▸ TASK BRIEF
The data below holds the lines to copy: everything from the line containing "tag : Option Nat" to the line containing "stage : Staging", both ends included, set down exactly.

▸ PROVIDED RECORDS
BEGIN
/-- A host write that waits for P0 (R120): its address in program data, its bytes, and the tag of the SYM_WRITE whose
last value it is. -/
structure HostWrite where
  ofs : Nat
  bytes : List Byte
  tag : Option Nat
deriving DecidableEq, Repr

/-- The staging session of an online exchange (R143 to R148). Its state and cause are in EXCH_STATUS. -/
structure Staging where
  owner : Option Word
  path : Nat
  len : Nat
  digest : List Byte
  data : Mem
  /-- 256-byte units received -/
  units : List Nat
  /-- the armed exchange: beat, programs of the set, those added that start in RUN, the tag of its EXCHANGE -/
  armed : Option (Nat × Nat × Nat × Nat)
  /-- the migration has been made (R146) -/
  migrated : Bool
  /-- in a pair: the partner's digest equals, and it confirmed the armed beat -/
  partnerReady : Bool
  partnerBeat : Option Nat
  /-- IDs released at the last exchange (R148) -/
  orphans : List Nat
deriving DecidableEq, Repr

/-- The SCAN block beside its registers (R113 to R148). -/
structure ScanState where
  /-- 32 slots -/
  slots : List ProgSlot
  /-- the 8 MiB of program data (R117) -/
  data : Mem
  /-- L words as the programs' last commits left them, by address in program data (R67) -/
  lCommit : Mem
  /-- engine cycles each scan engine has used in this beat -/
  used : List Nat
  /-- engines that a WATCHDOG fault stopped (R127) -/
  dead : List Nat
  forceQ : List ForceChange
  hostQ : List HostWrite
  /-- SYM_READ requests that wait for P2: tag and IDs (R122) -/
  symReads : List (Nat × List Nat)
  stage : Staging
  /-- committed Q section of each slot, which outputs repeat (R59) -/
  committed : List (List Byte)
  /-- slots whose outputs were posted in this beat -/
  posted : List Nat
  /-- slots with an output force set in STOP or HOLD, posted in P2 of this beat (R138) -/
  forcePost : List Nat
deriving DecidableEq, Repr

/-- A record of LIO_CONFIG (R481): line, direction, slot and byte offset. -/
structure LioRec where
  line : Nat
  dir : Nat
  slot : Nat
  ofs : Nat
deriving DecidableEq, Repr

/-- The local I/O (R151, R152). -/
structure LioState where
  /-- what the lines carry to and from programs -/
  recs : List LioRec
  /-- levels sampled at the last boundary -/
  levels : Nat
  /-- forward and reverse counts of lines 0 to 31 -/
  fwd : List Word
  rev : List Word
  /-- short stamp of the last counted edge -/
  stamp : List Word
  /-- the one before it, and how many edges have been counted, at most 2 (R327) -/
  stampPrev : List Word
  edges : List Nat
  /-- the bundle's configuration has been applied (R152) -/
  applied : Bool
  /-- every line at high impedance (R41, R152, R376, R415) -/
  hiZ : Bool
deriving DecidableEq, Repr

/-- An EMPTY slot. -/
def ProgSlot.empty : ProgSlot :=
  { image := [], mode := .empty, cause := 0, suspended := false, stepping := false, cycle := none, req := none, abortAt := none,
    breaks := List.replicate 8 none, lastQ := [], safeDue := false, resumeAt := 0, lWrote := [] }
END
▸ WRITTEN ANSWER
  tag : Option Nat
deriving DecidableEq, Repr

/-- The staging session of an online exchange (R143 to R148). Its state and cause are in EXCH_STATUS. -/
structure Staging where
  owner : Option Word
  path : Nat
  len : Nat
  digest : List Byte
  data : Mem
  /-- 256-byte units received -/
  units : List Nat
  /-- the armed exchange: beat, programs of the set, those added that start in RUN, the tag of its EXCHANGE -/
  armed : Option (Nat × Nat × Nat × Nat)
  /-- the migration has been made (R146) -/
  migrated : Bool
  /-- in a pair: the partner's digest equals, and it confirmed the armed beat -/
  partnerReady : Bool
  partnerBeat : Option Nat
  /-- IDs released at the last exchange (R148) -/
  orphans : List Nat
deriving DecidableEq, Repr

/-- The SCAN block beside its registers (R113 to R148). -/
structure ScanState where
  /-- 32 slots -/
  slots : List ProgSlot
  /-- the 8 MiB of program data (R117) -/
  data : Mem
  /-- L words as the programs' last commits left them, by address in program data (R67) -/
  lCommit : Mem
  /-- engine cycles each scan engine has used in this beat -/
  used : List Nat
  /-- engines that a WATCHDOG fault stopped (R127) -/
  dead : List Nat
  forceQ : List ForceChange
  hostQ : List HostWrite
  /-- SYM_READ requests that wait for P2: tag and IDs (R122) -/
  symReads : List (Nat × List Nat)
  stage : Staging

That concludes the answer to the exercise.